LISTED RECORDS:
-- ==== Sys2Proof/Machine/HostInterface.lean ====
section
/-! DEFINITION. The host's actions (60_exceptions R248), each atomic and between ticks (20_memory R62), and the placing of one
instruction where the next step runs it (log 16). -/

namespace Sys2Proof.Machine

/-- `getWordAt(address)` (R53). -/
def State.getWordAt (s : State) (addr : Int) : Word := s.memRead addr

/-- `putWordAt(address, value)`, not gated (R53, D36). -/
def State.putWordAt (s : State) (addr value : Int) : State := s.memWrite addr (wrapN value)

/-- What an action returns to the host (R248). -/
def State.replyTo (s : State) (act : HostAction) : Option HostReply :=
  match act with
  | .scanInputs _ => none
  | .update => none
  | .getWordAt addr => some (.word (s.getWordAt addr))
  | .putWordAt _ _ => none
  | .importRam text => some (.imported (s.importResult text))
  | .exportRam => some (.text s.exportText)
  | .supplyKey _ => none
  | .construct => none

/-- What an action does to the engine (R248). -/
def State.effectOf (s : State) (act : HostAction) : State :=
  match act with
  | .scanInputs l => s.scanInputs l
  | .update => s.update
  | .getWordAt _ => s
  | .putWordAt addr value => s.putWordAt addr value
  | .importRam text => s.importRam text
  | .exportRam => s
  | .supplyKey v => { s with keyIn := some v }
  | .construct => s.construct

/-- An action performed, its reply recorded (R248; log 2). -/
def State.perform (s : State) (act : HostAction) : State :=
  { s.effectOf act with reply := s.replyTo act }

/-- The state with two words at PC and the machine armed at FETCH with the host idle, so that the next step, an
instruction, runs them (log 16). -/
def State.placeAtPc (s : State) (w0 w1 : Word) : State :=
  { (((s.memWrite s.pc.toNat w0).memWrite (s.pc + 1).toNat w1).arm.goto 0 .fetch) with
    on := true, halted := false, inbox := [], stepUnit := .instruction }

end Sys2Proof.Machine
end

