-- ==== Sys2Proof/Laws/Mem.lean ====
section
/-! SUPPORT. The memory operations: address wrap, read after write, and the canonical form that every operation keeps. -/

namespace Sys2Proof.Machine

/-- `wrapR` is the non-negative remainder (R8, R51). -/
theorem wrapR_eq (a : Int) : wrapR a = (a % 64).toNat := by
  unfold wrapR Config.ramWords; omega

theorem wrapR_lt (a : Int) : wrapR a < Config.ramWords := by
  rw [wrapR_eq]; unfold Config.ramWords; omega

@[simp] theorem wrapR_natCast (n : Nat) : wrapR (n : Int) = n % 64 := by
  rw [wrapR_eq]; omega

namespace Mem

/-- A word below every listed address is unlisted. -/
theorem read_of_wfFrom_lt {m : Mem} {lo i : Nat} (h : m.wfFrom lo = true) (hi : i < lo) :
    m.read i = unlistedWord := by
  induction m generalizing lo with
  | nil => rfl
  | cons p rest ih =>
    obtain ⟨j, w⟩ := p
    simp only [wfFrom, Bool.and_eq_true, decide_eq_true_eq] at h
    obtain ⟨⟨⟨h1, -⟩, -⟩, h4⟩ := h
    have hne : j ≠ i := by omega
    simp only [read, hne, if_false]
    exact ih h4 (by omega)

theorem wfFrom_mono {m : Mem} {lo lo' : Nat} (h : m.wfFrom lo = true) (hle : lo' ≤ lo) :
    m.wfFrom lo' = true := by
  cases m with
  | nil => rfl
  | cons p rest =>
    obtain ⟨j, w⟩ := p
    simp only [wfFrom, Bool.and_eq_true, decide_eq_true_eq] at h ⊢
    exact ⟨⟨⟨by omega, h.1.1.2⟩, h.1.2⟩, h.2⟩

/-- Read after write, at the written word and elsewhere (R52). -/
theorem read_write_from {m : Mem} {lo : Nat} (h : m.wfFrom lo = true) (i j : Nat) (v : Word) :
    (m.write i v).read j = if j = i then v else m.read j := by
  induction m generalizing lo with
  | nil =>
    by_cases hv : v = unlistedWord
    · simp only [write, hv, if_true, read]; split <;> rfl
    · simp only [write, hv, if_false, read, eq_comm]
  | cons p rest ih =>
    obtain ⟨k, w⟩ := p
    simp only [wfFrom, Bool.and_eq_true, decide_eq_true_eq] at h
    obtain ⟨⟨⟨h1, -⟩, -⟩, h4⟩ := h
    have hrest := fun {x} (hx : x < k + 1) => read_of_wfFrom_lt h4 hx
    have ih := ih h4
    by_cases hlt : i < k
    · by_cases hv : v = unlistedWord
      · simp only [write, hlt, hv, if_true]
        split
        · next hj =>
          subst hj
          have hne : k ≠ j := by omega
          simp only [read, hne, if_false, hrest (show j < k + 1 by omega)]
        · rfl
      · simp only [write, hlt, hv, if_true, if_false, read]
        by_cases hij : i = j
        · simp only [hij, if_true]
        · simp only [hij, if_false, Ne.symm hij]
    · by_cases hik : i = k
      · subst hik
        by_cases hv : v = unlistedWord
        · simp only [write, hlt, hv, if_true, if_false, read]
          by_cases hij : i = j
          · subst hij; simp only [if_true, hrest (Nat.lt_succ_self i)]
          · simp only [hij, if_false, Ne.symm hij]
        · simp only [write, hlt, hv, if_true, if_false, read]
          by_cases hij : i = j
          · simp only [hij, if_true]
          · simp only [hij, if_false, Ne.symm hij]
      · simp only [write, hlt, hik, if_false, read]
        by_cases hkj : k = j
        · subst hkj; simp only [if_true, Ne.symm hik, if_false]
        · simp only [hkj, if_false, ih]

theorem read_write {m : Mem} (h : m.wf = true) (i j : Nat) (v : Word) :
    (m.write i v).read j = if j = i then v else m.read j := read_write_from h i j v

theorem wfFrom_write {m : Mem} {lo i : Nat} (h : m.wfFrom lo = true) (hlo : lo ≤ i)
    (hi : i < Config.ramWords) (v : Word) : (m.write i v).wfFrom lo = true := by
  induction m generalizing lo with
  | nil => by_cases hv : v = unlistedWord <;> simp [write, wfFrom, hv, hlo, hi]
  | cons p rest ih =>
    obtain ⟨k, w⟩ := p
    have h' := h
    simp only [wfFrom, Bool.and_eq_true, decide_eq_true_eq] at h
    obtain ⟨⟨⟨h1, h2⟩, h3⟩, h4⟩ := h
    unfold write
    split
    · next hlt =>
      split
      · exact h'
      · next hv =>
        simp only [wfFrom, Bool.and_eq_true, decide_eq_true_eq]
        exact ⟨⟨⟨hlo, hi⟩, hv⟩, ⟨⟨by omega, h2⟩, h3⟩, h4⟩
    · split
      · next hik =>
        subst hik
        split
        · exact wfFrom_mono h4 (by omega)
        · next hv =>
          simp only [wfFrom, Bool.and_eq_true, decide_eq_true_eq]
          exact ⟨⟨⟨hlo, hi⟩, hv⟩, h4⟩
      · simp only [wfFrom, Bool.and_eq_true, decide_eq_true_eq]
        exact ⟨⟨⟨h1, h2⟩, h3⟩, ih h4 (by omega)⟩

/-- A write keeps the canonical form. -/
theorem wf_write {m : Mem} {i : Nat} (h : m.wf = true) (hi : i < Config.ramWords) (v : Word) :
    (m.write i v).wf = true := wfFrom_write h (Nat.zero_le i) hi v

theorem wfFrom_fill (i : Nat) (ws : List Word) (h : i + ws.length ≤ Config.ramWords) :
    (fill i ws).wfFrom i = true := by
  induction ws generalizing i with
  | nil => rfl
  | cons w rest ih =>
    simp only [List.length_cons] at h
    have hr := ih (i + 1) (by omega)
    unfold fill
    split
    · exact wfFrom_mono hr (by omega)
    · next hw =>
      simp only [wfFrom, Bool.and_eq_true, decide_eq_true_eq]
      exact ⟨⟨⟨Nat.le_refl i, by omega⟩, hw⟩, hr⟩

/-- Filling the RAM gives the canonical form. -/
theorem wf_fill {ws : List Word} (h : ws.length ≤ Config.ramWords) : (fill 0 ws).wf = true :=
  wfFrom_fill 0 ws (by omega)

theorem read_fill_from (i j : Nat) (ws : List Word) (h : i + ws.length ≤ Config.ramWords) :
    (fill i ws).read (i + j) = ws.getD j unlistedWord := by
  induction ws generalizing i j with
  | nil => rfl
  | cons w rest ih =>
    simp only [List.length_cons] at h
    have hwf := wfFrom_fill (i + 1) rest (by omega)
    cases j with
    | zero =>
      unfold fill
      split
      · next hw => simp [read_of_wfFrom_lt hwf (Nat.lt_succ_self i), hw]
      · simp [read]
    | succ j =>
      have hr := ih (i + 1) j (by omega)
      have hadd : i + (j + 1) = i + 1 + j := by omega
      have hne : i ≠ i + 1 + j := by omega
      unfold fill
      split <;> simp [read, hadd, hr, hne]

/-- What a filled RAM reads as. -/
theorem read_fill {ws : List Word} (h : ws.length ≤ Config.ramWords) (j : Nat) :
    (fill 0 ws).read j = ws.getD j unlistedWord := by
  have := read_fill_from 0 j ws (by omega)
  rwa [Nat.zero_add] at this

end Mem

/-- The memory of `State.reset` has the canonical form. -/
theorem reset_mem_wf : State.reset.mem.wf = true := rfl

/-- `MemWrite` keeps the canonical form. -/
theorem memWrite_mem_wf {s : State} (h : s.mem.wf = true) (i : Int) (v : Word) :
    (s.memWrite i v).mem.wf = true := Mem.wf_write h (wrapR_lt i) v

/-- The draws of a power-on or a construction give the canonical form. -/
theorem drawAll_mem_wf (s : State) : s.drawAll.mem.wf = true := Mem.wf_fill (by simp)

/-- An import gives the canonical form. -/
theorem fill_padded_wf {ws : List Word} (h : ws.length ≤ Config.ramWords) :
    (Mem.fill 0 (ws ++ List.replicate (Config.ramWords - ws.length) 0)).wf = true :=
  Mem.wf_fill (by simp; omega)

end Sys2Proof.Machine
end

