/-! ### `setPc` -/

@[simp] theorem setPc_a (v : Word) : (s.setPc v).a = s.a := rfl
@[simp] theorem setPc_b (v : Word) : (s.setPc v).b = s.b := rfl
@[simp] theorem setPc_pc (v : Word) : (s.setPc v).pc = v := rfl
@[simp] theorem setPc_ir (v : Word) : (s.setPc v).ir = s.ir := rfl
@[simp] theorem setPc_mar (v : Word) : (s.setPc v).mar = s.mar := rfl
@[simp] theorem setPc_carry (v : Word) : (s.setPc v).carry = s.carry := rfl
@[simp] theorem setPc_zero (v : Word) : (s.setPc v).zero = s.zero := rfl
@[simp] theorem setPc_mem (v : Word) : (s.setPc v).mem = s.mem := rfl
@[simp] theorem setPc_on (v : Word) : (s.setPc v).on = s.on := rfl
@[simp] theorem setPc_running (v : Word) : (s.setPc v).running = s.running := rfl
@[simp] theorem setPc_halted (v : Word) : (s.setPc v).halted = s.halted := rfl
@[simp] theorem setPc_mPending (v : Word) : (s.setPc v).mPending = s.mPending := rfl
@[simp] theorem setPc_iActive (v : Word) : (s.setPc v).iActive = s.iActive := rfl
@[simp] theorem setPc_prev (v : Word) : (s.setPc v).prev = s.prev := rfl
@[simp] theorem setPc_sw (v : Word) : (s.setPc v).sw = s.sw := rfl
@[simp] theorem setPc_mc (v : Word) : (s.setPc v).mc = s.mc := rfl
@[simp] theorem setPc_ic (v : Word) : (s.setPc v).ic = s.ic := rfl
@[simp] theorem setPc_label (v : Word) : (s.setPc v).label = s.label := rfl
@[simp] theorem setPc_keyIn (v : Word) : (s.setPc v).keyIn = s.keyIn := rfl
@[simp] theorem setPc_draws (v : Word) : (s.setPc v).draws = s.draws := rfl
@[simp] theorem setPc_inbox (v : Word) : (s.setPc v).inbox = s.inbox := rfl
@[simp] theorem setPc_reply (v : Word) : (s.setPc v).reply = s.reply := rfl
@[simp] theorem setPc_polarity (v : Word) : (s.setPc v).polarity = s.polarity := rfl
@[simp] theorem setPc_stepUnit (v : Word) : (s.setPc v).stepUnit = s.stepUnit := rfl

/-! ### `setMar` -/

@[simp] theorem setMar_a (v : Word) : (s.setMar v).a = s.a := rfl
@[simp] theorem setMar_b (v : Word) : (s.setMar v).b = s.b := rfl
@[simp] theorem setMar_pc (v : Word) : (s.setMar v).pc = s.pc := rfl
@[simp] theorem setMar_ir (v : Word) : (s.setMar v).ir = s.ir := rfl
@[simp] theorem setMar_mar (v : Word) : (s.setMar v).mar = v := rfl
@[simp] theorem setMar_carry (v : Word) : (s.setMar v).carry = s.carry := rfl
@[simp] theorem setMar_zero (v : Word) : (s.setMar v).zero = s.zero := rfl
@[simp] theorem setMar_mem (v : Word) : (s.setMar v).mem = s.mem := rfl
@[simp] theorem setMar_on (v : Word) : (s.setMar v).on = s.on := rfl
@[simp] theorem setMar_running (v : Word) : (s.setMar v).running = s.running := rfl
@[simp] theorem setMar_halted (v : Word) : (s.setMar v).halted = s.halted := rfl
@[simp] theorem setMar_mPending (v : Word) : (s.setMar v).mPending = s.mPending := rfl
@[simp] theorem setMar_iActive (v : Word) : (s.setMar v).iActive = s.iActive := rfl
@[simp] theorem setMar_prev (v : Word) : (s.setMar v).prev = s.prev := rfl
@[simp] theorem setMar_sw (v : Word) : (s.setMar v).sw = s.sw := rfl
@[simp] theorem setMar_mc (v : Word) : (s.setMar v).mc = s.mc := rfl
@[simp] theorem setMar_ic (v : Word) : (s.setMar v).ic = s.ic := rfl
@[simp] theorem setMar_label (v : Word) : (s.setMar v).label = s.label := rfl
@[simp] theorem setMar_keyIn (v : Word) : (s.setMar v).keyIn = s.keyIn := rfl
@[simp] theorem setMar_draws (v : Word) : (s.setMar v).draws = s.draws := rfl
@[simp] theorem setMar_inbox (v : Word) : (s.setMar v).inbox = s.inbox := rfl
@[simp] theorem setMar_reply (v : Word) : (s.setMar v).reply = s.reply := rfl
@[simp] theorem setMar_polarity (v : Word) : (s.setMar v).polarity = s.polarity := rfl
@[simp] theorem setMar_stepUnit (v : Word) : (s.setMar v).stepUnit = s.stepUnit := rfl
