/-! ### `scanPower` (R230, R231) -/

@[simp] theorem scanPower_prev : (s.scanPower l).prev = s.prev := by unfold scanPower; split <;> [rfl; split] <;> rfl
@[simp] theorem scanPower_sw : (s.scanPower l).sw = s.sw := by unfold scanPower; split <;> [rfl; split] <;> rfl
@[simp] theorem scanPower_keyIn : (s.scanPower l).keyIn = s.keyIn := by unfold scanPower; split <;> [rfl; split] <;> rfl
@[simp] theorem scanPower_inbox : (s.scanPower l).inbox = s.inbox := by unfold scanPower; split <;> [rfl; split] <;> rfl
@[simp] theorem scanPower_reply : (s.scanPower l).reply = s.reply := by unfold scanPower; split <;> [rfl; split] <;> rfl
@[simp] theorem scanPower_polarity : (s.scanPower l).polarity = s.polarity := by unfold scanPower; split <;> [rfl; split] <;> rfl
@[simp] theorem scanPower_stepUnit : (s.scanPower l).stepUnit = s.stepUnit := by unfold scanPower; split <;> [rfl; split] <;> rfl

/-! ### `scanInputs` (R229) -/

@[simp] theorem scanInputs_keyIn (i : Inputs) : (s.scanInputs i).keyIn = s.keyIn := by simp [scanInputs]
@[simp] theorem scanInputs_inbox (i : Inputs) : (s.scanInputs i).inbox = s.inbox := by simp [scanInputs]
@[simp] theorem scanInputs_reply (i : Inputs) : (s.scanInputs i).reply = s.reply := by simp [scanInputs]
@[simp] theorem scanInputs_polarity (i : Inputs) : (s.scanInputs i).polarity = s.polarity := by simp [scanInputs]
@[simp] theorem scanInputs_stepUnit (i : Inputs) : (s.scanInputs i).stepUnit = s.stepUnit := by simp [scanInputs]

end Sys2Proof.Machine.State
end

DIRECTIONS FOR THIS TASK:
Only the lines above starting with the one with "have hr := ih (i + 1) (by omega)" and going through the one with "cases j with" are to be copied, word for word and with both ends kept.

RESULT FOR THIS TASK:
    have hr := ih (i + 1) (by omega)
    unfold fill
    split
    · exact wfFrom_mono hr (by omega)
    · next hw =>
      simp only [wfFrom, Bool.and_eq_true, decide_eq_true_eq]
      exact ⟨⟨⟨Nat.le_refl i, by omega⟩, hw⟩, hr⟩

/-- Filling the RAM gives the canonical form. -/
theorem wf_fill {ws : List Word} (h : ws.length ≤ Config.ramWords) : (fill 0 ws).wf = true :=
  wfFrom_fill 0 ws (by omega)

theorem read_fill_from (i j : Nat) (ws : List Word) (h : i + ws.length ≤ Config.ramWords) :
    (fill i ws).read (i + j) = ws.getD j unlistedWord := by
  induction ws generalizing i j with
  | nil => rfl
  | cons w rest ih =>
    simp only [List.length_cons] at h
    have hwf := wfFrom_fill (i + 1) rest (by omega)
    cases j with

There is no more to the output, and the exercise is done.